No entanto, ainda restam alguns mistérios cercando a vida de Christopher Marlowe e sua misteriosa morte quando tinha apenas 29 anos.
Intriga
A única imagem que possivelmente retrata Marlowe é uma pintura a óleo descoberta em 1952 no Colégio Corpus Christi, da Universidade de Cambridge, na Grã-Bretanha.
No quadro, está retratado um homem jovem, com roupas elegantes, cabelos longos e sorriso sedutor.
A pintura tem datas que coincidem com a idade de Marlowe e o ano em que se sabe que ele se formou na Universidade de Cambridge. Além disso, há um texto em latim: “Quod me nutrit me destruit” (“O que me nutre, me destrói”).
O texto é sugestivo e acrescenta a sensação de ambiguidade do homem retratado, como se ele escondesse algo.
Tal mistério poderia ser uma ambivalência sexual, uma afiliação ao catolicismo (proibido na época) ou até mesmo que Marlowe era ateu.
Outra possibilidade é de que ele trabalhava para o serviço secreto da época. De qualquer forma, todas estas atividades eram consideradas clandestinas e perigosas naquele período.
O que se sabe é que Marlowe nasceu em fevereiro de 1564, o mesmo ano em que Shakespeare. Diferentemente do bardo, ele recebeu educação universitária em Cambridge.
Sua jornada como estudante, contudo, é bastante irregular. Marlowe faltava tanto às aulas que a instituição chegou a negar a entrega de seu diploma.
No entanto, o Conselho Privado da rainha escreveu para a universidade pedindo que o diploma fosse entregue com base nos “bons serviços” prestados por Marlowe à coroa em “assuntos que beneficiam seu país”, uma orientação que alimenta as teorias de que o dramaturgo tenha trabalhado como espião britânico.
Teatro
Depois desse episódio em sua vida acadêmica, Marlowe se lançou no mundo do teatro, um ambiente que também estava repleto de indivíduos de reputação duvidosa, com atividades ilícitas e questionáveis.
Shakespeare era praticamente um desconhecido quando Marlowe se consagrou por um breve período como o mais bem-sucedido dramaturgo da época.
Ele foi um dos primeiros autores ingleses a escrever em verso branco, um estilo que se popularizou na época e entre suas obras mais famosas estão Tamburlaine, O Judeu de Malta e A Trágica História do Doutor Fausto, escritas entre 1587 e 1589.
Marlowe abordava temas e personagens extravagantes e polêmicos, como na obra Eduardo 2º, na qual o protagonista é abertamente homossexual.
Em uma época na qual a censura era severa, Marlowe gostava de ir mais longe com suas obras e ideias alternativas de sociedade, política e religião.
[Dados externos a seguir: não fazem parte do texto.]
-- ==== Sys2Proof/Machine/Issue.lean ====
section
/-! DEFINITION. Issue of one instruction: the slot, the boundary before it, the checks common to all instructions, what follows
it (R131, R132, R143, R151 to R155, R164, R168, R172, R174, R177, R189). -/

namespace Sys2Proof.Machine

/-- An instruction as its body sees it: core, strand, issue cycle, first word, address and what the store's code meets. -/
structure Env where
  k : Nat
  i : Nat
  t : Nat
  word : Nat
  ecc : Option Bool := none
deriving DecidableEq, Repr

/-- What an instruction's body answers. -/
inductive Res where
  /-- It completes; the strand goes on. -/
  | done (s : State)
  /-- It completes; it can raise NV or OF: distance of its result and whether it raises an enabled trap (R174). -/
  | fp (s : State) (d : Nat) (trap : Bool)
  /-- A matrix instruction has joined the unit's queue (R88, R174). -/
  | mx (s : State)
  /-- A branch: the delay slot comes next, then the target when it is taken; the link register; the registers that the delay slot
  must not write (R152). -/
  | branch (s : State) (next : Option W48) (link : Option (BitVec 5)) (guards : List (BitVec 5))
  /-- It completes and the strand goes on at an address (LOOP with count zero). -/
  | goto (s : State) (next : W48)
  /-- XRET (R179). -/
  | ret (s : State)
  /-- RSTOP (R182). -/
  | rest (s : State)
  /-- SEXIT, or an instruction that goes on in later slots: PC stays. -/
  | stay (s : State)
  /-- It does not issue and holds its strand Waiting in its slot. -/
  | hold (s : State) (why : WaitWhy) (lost : Option Lost)
  /-- It issued and holds its strand until it is satisfied (WAITL, WAITM, counter operations). -/
  | wait (s : State) (r : Run) (lost : Option Lost)
  /-- It raises a synchronous cause and changes nothing (R167). -/
  | trap (c : Cause)
  /-- It raises a synchronous cause and changes nothing but the register that records an illegal shape (R87). -/
  | shape (s : State) (c : Cause)
  /-- It raises a synchronous cause that is detected after its issue: the slot from which entry counts (R177, R275). -/
  | late (s : State) (c : Cause) (t : Nat)
  /-- The whole effect has been made already. -/
  | settled (s : State)

/-- What the common checks need of an instruction: length, whether it branches, is LOOP, sets flags, may not stand in a delay slot
or at LnE, the g registers it writes, and whether a field that it does not use is not zero (R142). -/
structure Info where
  len : Nat := 4
  misfit : Bool := false
  branch : Bool := false
  noDelay : Bool := false
  noLast : Bool := false
  setsFlags : Bool := false
  writes : List (BitVec 5) := []
deriving DecidableEq, Repr

/-- Illegal instruction (Table 6-2). -/
def illegal (e : Env) : Res := .trap { code := 0x01, xtval := e.word }
/-- Privileged instruction (Table 6-2). -/
def privileged (e : Env) : Res := .trap { code := 0x02, xtval := e.word }

/-- Whether a loop is active and ends at an address. -/
def LoopReg.endsAt (l : LoopReg) (pc : W48) : Bool := l.count != 0 && l.last == pc

/-- Whether some active loop ends at the strand's PC. -/
def Strand.atLast (x : Strand) : Bool := x.l0.endsAt x.pc || x.l1.endsAt x.pc

/-- The loop decision after the instruction at PC (R154): L1 first, L0 only when L1 falls through. -/
def Strand.loopDecide (x : Strand) (fall : W48) : Strand :=
  let low (y : Strand) : Strand :=
    if y.l0.endsAt x.pc then
      (if y.l0.count.toNat ≥ 2 then { y with l0 := { y.l0 with count := y.l0.count - 1 }, pc := y.l0.first }
       else { y with l0 := { y.l0 with count := 0 }, pc := fall })
    else { y with pc := fall }
  if x.l1.endsAt x.pc then
    (if x.l1.count.toNat ≥ 2 then { x with l1 := { x.l1 with count := x.l1.count - 1 }, pc := x.l1.first }
     else low { x with l1 := { x.l1 with count := 0 } })
  else low x

/-- Where the strand goes after a completed instruction: past its delay slot to the branch's continuation, or by the loop decision
(R151, R154). -/
def Strand.goOn (x : Strand) (fall : W48) : Strand :=
  match x.delay with
  | some d =>
    let y := { x with pc := d.next.getD fall, delay := none }
    match d.link with
    | some r => y.wg r (fall.setWidth 32)
    | none => y
  | none => x.loopDecide fall

/-- A completed instruction or micro-op is left behind: the next micro-op follows within a CUSTOM sequence, and the instruction
after the CUSTOM when it was the last (R193). -/
def Strand.stepPast (x : Strand) (len : Nat) : Strand :=
  match x.micro with
  | some m => if m.next < m.len then { x with micro := some { m with next := m.next + 1 } } else { x with micro := none }.goOn (x.pc + 4)
  | none => x.goOn (x.pc + BitVec.ofNat 48 len)

/-- The checks that hold for every instruction and raise illegal instruction (R137, R142, R152, R155, R181, R183, R191). -/
def Strand.forbids (x : Strand) (info : Info) (w : Who) : Bool :=
  w.rsvd || info.misfit
  || (match x.delay with
      | some d => info.branch || info.noDelay || info.setsFlags || info.writes.any (fun r => d.guards.contains r)
      | none => false)
  || (x.atLast && (info.branch || x.delay.isSome || info.noLast))

/-- The register that counts the slots a strand loses (Table 5-15, Table 7-3, Table 8-13). -/
def Lost.at (k i : Nat) : Lost → Nat × Fld
  | .loads => (Reg.CORE_WAIT k i, Reg.CORE_WAIT.LOADW)
  | .matrix => (Reg.CORE_WAIT k i, Reg.CORE_WAIT.MATW)
  | .icache => (Reg.CORE_IC_MISSES k, Reg.CORE_IC_MISSES.WAIT)
  | .storeQueue => (Reg.CORE_LS_RETRY k, Reg.CORE_LS_RETRY.STQ)
  | .send => (Reg.CORE_MSG_STALL k, Reg.CORE_MSG_STALL.WAITS)

/-- The slots lost since the strand began to wait are counted. -/
def State.countLost (s : State) (k i t : Nat) : State :=
  match (s.strand k i).waitFrom with
  | none => s
  | some (t0, l) =>
    let (a, f) := l.at k i
    (s.bump a f ((t - t0) / 4)).modStrand k i fun x => { x with waitFrom := none }

/-- The slot in which a command's instruction would issue: the strand's first slot that is not before the command's cycle, the
core's time and the strand's own earliest slot (R131, R177). -/
def State.slotFor (s : State) (k i cycle : Nat) : Nat := firstSlot (max (max cycle (s.core k).cycle) (s.strand k i).nextSlot) i

/-- An instruction has issued in cycle t: CORE_ISSUE counts it, modes in their shadow move on, its slot is used (R131, R164,
R189). -/
def State.issued (s : State) (k i t : Nat) : State :=
  (s.modStrand k i fun x => { x.tickModes with nextSlot := t + 4 }).bump (Reg.CORE_ISSUE k i) Reg.CORE_ISSUE.ISSUED 1

/-- A strand waits from a slot on. -/
def State.setRun (s : State) (k i : Nat) (r : Run) (lost : Option (Nat × Lost)) : State :=
  s.modStrand k i fun x => { x with run := r, waitFrom := lost }

/-- What an instruction's answer makes of the strand. s0 is the state in which the body ran. -/
def State.settle (s0 : State) (e : Env) (len : Nat) (r : Res) : State :=
  let x0 := s0.strand e.k e.i
  let fall := x0.pc + BitVec.ofNat 48 len
  let go (s : State) : State := (s.modStrand e.k e.i fun x => x.stepPast len).issued e.k e.i e.t
  match r with
  | .done s => go s
  | .fp s d trap =>
    if x0.precise then
      (go s).modStrand e.k e.i fun x =>
        { x with nextSlot := firstSlot (e.t + 4 * d + 4) e.i, ptrap := if trap && !x0.mask && x0.micro.isNone then some x0.pc else x.ptrap }
    else go s
  | .mx s => if x0.precise then (go s).setRun e.k e.i (.waiting .serial) none else go s
  | .branch s next link guards =>
    let s := if next.isSome then s.trace e.k e.i 1 x0.pc 0 else s
    (s.modStrand e.k e.i fun x => { x with pc := fall, delay := some ⟨x0.pc, next, link, guards⟩ }).issued e.k e.i e.t
  | .goto s next => (s.modStrand e.k e.i fun x => x.goOn next).issued e.k e.i e.t
  | .ret s => (s.modStrand e.k e.i fun x => { (x.xret e.k) with nextSlot := e.t + 8 }).bump (Reg.CORE_ISSUE e.k e.i)
      Reg.CORE_ISSUE.ISSUED 1
  | .rest s =>
    ((s.modStrand e.k e.i fun x => { x with nextSlot := e.t + 4 }).bump (Reg.CORE_ISSUE e.k e.i) Reg.CORE_ISSUE.ISSUED 1).enterRest
      e.k e.i 3 0 0 fall
  | .stay s => s.issued e.k e.i e.t
  | .hold s why lost => s.setRun e.k e.i (.waiting why) (lost.map (e.t, ·))
  | .wait s run lost =>
    let s := match run with
      | .sleeping (.counter c) => s.trace e.k e.i 2 x0.pc c.num
      | _ => s
    (s.issued e.k e.i e.t).setRun e.k e.i run (lost.map (e.t + 4, ·))
  | .trap c => s0.syncCause e.k e.i e.t c
  | .settled s => s
  | .shape s c => s.syncCause e.k e.i e.t c
  | .late s c t => (s.issued e.k e.i e.t).syncCause e.k e.i t c

/-- A command names a strand that exists (R10, R16). -/
def whoOk (w : Who) : Bool := decide (w.core < 484) && decide (w.strand < 4)

/-- Only a Running strand issues (R132), and no instruction enters a CUSTOM sequence or a tile instruction in progress. -/
def Strand.ready (x : Strand) : Bool := x.run == .running && !x.exiting && x.micro.isNone && x.tile.isNone

/-- A strand stops for a capture, a restore or a reset of its cluster at a boundary at which it may take a deferrable cause (R417 step 1,
R425, R434). -/
def State.heldByPause (s : State) (k i : Nat) : Bool :=
  let u := clusterOf k
  (s.net.paused.contains u || (decide (u < 12) && fld (s.reg Reg.ID_CLU_STATE) (5 * u + 2) (5 * u) == 3)) && (s.strand k i).boundary

/-- The state in which an instruction's body runs: time is at its slot, earlier results due are written. -/
def State.atSlot (s : State) (k i t : Nat) : State := (s.modCore k (Core.advance t)).countLost k i t

/-- Issue of one instruction (R131, R132): the boundary before it may take a deferrable cause (R168) or an operator halt (R185)
instead. -/
def issue (w : Who) (info : Info) (body : Env → State → Res) (s : State) : State :=
  if !whoOk w || !(s.strand w.core w.strand).ready || s.heldByPause w.core w.strand then s
  else
    let t := s.slotFor w.core w.strand w.cycle
    let s1 := s.atSlot w.core w.strand t
    let x := s1.strand w.core w.strand
    let e : Env := ⟨w.core, w.strand, t, w.word.toNat, w.ecc⟩
    if x.haltReq && x.boundary then s1.enterRest w.core w.strand 2 0 0 x.pc
    else match s1.tryDeferrable w.core w.strand t with
    | some s2 => s2
    | none => if x.forbids info w then s1.settle e info.len (illegal e) else s1.settle e info.len (body e s1)

end Sys2Proof.Machine
end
No entanto, a postura progressista pode ter custado a vida do autor. Em maio de 1593, ele morreu de forma violenta e misteriosa em uma taverna em Deptford, a leste de Londres.
A versão mais conhecida é de que ele foi morto instantaneamente depois de levar uma facada no olho em meio a uma briga de bêbados por causa da conta.
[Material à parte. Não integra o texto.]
/-- LDL (R160). -/
def execLdl (w : Who) (o : OpM) (s : State) : Out := .next (issue w (memInfo o) (ldlBody o) s)
/-- STL (R160). -/
def execStl (w : Who) (o : OpM) (s : State) : Out := .next (issue w {} (stlBody o) s)
/-- LD (R161). -/
def execLd (w : Who) (o : OpM) (s : State) : Out := .next (issue w (memInfo o) (ldBody o) s)
/-- ST (R161). -/
def execSt (w : Who) (o : OpM) (s : State) : Out := .next (issue w {} (stBody o) s)
/-- PREF (R162). -/
def execPref (w : Who) (o : OpM) (s : State) : Out := .next (issue w {} (prefBody o) s)
/-- PREF.S (R162). -/
def execPrefS (w : Who) (o : OpM) (s : State) : Out := .next (issue w {} (prefSBody o) s)
/-- CINV (R162). -/
def execCinv (w : Who) (o : OpM) (s : State) : Out := .next (issue w {} (cinvBody o) s)
/-- CINV.ALL (R162). -/
def execCinvAll (w : Who) (o : OpM) (s : State) : Out := .next (issue w {} (cinvAllBody o) s)
/-- DPICK (R163). -/
def execDpick (w : Who) (o : OpM) (s : State) : Out := .next (issue w { writes := [o.rt] } (dpickBody o) s)
/-- AADDI (R158). -/
def execAaddi (w : Who) (ad as : BitVec 3) (imm : BitVec 18) (s : State) : Out := .next (issue w {} (aaddiBody ad as imm) s)
/-- AMOD (R158). -/
def execAmod (w : Who) (ad as : BitVec 3) (imm : BitVec 18) (s : State) : Out := .next (issue w {} (amodBody ad as imm) s)
/-- AMOV (R158). -/
def execAmov (w : Who) (ad : BitVec 3) (gl gh : BitVec 5) (s : State) : Out := .next (issue w {} (amovBody ad gl gh) s)
/-- AADD (R158). -/
def execAadd (w : Who) (ad as : BitVec 3) (g : BitVec 5) (s : State) : Out := .next (issue w {} (aaddBody ad as g) s)
/-- LINE_FILL (R213). -/
def execLineFill (core line : Nat) (s : State) : Out := .next (s.lineFill core line)
/-- INSTRUCTION_FILL (R219). -/
def execInstructionFill (w : Who) (va : W48) (s : State) : Out := .next (s.instructionFill w va)
/-- PAGE_WALK_END (R228). -/
def execPageWalkEnd (cluster k : Nat) (s : State) : Out := .next (s.pageWalkEnd cluster k)

end Sys2Proof.Machine
end

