/-- An element of the fused tensor, read under the drain strand's mode (R80 step 2). -/
def fuseRead (tf : Fmt) (conf : Bool) (raw : Nat) : Val × FpFlags :=
  match tf.float?, tf.int? with
  | some f, _ => let (v, g) := f.read conf raw
    (match v with
      | .nan s => (.nan false, g ||| FpFlags.when s FpFlags.nv)
      | v => (v, g))
  | none, some (sg, w) => (Val.ofInt (if sg then signed w raw else raw), 0#6)
  | none, none => (.fin false 0 0, 0#6)

/-- The fused combination (R80 step 2). -/
def fuseElt (mul integer : Bool) (tf : Fmt) (v : Val) (t : Val × FpFlags) : Val × FpFlags :=
  if integer && tf.int?.isSome then
    (Val.ofInt (signed 64 (wrap 64 (if mul then v.floor * t.1.floor else v.floor + t.1.floor))), 0#6)
  else
    let (x, f) := if integer then rto64 (v, 0#6) else (v, 0#6)
    let (y, g) := if mul then Val.mul x t.1 else Val.add false x t.1
    rto64 (y, f ||| g ||| t.2)

/-- Low n bits of a number in memory replaced. -/
def State.setLowBits (s : State) (pa n x : Nat) : State :=
  let bytes := (n + 7) / 8
  let old := s.num pa bytes
  s.setNum pa bytes (old / 2 ^ n * 2 ^ n + x % 2 ^ n)

/-- A drained row reaches its destination (Table 3-4). -/
def State.putRow (s : State) (k : Nat) (r : DrainRun) (b : DrainBank) (td : Fmt) (i : Nat) (xs : List Nat) : State :=
  let w := td.width
  if !r.o.dst then
    s.modStrand k b.bank fun x =>
      let f := vget x.f r.o.didx.toNat
      let lo := w * (1024 / w * i + 64 * r.o.coff.toNat)
      { x with f := vset x.f r.o.didx.toNat (setFld f (lo + w * xs.length - 1) lo (packElts w xs)) }
  else
    let base := storeBase k .as + b.doff
    if r.o.lay then
      (piecesOf td.group xs.length xs).zipIdx.foldl (fun s (l, q) =>
        s.setLowBits (base + 32 * q + 2 * i) (w * l.length) (packElts w l)) s
    else s.setLowBits (base + 8 * w * i) (w * xs.length) (packElts w xs)

/-- A row's source values (R80 step 1). -/
def State.drainSource (s : State) (k : Nat) (r : DrainRun) (b : DrainBank) (i : Nat) (ecc : Option Bool) : List Val × Bool × State :=
  let cols := drainCols r.o
  if r.o.src then
    let bank := vget (s.core k).banks b.bank
    ((List.range cols).map fun j => bank.cells.getD (64 * i + j) (.fin false 0 0), bank.integer, s)
  else
    let (row, s1) := s.readStore k .ps (b.ps + 512 * i) (8 * cols) ecc
    ((List.range cols).map fun j =>
      let t := elt 64 row j
      if r.o.scls then Val.ofInt (signed 64 t) else quiet64 t, r.o.scls, s1)

/-- The final conversion of a row (R80 step 3, R83): elements, scale bytes, flags, and how many draws it made (R116). -/
def drainConvert (td : Fmt) (conf : Bool) (rm : Rm) (sat : Bool) (seed ctr : Nat) (vals : List Val) :
    List Nat × List Nat × FpFlags × Nat :=
  if td.isBlock then
    let n := td.blockLen
    let bl := (piecesOf n vals.length vals).zipIdx.map fun (l, q) =>
      encodeBlock (td == Fmt.yb4) rm sat (fun j => drawBits seed ctr (n * q + j)) (fun j => drawBits seed ((ctr + 1) % 2 ^ 64) (n * q + j)) l
    (bl.flatMap (·.1), bl.map (·.2.1), bl.foldl (fun f p => f ||| p.2.2.1) 0#6,
      if rm = .sr then (if bl.any (·.2.2.2) then 2 else 1) else 0)
  else
    let l := vals.zipIdx.map fun (v, j) => convertElt td conf rm sat (drawBits seed ctr j) v
    (l.map (·.1), [], l.foldl (fun f p => f ||| p.2) 0#6, if rm = .sr then 1 else 0)

/-- One row of a drain (R80). -/
def State.drainRow (s : State) (k : Nat) (r : DrainRun) (b : DrainBank) (i : Nat) : FpFlags × FpFlags × State :=
  let o := r.o
  let td := (Fmt.ofCode o.td).getD .bf16
  let tf := (Fmt.ofCode o.tf).getD .bf16
  let conf := tb r.base.fpctl 0
  let cols := drainCols o
  let (src, integer, s1) := s.drainSource k r b i (if i = 0 then r.base.ecc else none)
  let fusedRow := if o.fuse = 0 then 0 else s.num (storeBase k .as + b.foff + 8 * tf.width * i) ((tf.width * cols + 7) / 8)
  let vals : List (Val × FpFlags) := src.zipIdx.map fun (v, j) =>
    if o.fuse = 0 then (v, 0#6) else fuseElt (o.fuse == 2#2) integer tf v (fuseRead tf conf (elt tf.width fusedRow j))
  let c := (s1.core k).genSettled
  let seed := c.seed.toNat
  let ctr := c.ctr.toNat
  let fl := vals.foldl (fun f p => f ||| p.2) 0#6
  let regs (n : Nat) : VReg := vget (s.strand k b.bank).v n
  let chain : List ((Val × FpFlags) × FpFlags) := vals.zipIdx.map fun ((v, _), j) =>
    if !o.epi then ((v, 0#6), 0#6)
    else
      let (x, f) := f32r conf .rto 0 (v, 0#6)
      let last : LastRm := if td = .fp32 then ⟨r.rm, drawBits seed ctr j⟩ else .rto
      (epiChain conf b.epictl regs (vget r.act (epiSlot b.epictl)) last j (x, 0#6), f)
  let out := chain.map (·.1.1)
  let (xs, scales, fc, draws) := drainConvert td conf r.rm o.om seed ctr out
  let flM := fl ||| chain.foldl (fun f p => f ||| p.2) 0#6 ||| (if o.epi then 0#6 else fc)
  let flE := if o.epi then chain.foldl (fun f p => f ||| p.1.2) fc else 0#6
  let s2 := s1.modCore k fun c => { c.genSettled with ctr := c.genSettled.ctr + BitVec.ofNat 64 draws }
  let s3 := s2.putRow k r b td i xs
  let s4 := s3.modStrand k b.bank fun x => x.wv o.vsd (BitVec.ofNat 1024
    (scales.zipIdx.foldl (fun v (e, q) => setElt 8 v (8 * i + o.soff.toNat + q) e) (x.rv o.vsd).toNat))
  let s5 := if o.clr && !o.src then s4.setNum (storeBase k .ps + b.ps + 512 * i) (8 * cols) 0 else s4
  let s6 := if o.epi then s5.bump (Reg.CORE_EPI_ROWS k) Reg.CORE_EPI_ROWS.ROWS 1 else s5
  (flM, flE, s6)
Mas as atividades obscuras do dramaturgo abriram espaço para muita especulação.
Entre as teorias mais populares está a de que Marlowe poderia ter sido morto depois de uma ordem emitida pela rainha Elizabeth 1ª devido ao suposto ateísmo do autor.
Outra é de que o dramaturgo tenha sido assassinado por agentes do serviço secreto britânico. Ele também poderia ter sido vítima de um crime passional cometido por um amante.
Marlowe ou Shakespeare?
No entanto, a teoria mais extravagante é que Marlowe tenha fingido a própria morte e assumido a personalidade de William Shakespeare para continuar escrevendo.
No entanto, essa teoria é desmentida na próxima edição da obra de Shakespeare da Oxford University Press, que, pela primeira vez, identificou Marlowe como um dos autores de Henrique 6º, Partes 1, 2 e 3.
Também acaba com o mito de que Shakespeare escreveu sozinho sua obra.
Na verdade, a prática de escrever peças com outros autores era mais comum do que se imaginava no teatro elisabetano.
Shakespeare, Marlowe, Thomas Kyd, John Fletcher, Ben Johson estão entre os dramaturgos de maior destaque na época e podem ter escrito suas próprias obras, mas não há dúvidas de que houve colaboração entre eles em várias outras peças.
Havia concorrência e necessidade de se produzir peças rapidamente e, com isso, também era preciso distribuir tarefas entre dramaturgos.
Sendo assim, o setor contava com especialistas em monólogos ou cenas trágicas e também com quem escrevia melhor os trechos cômicos ou cenas de ação.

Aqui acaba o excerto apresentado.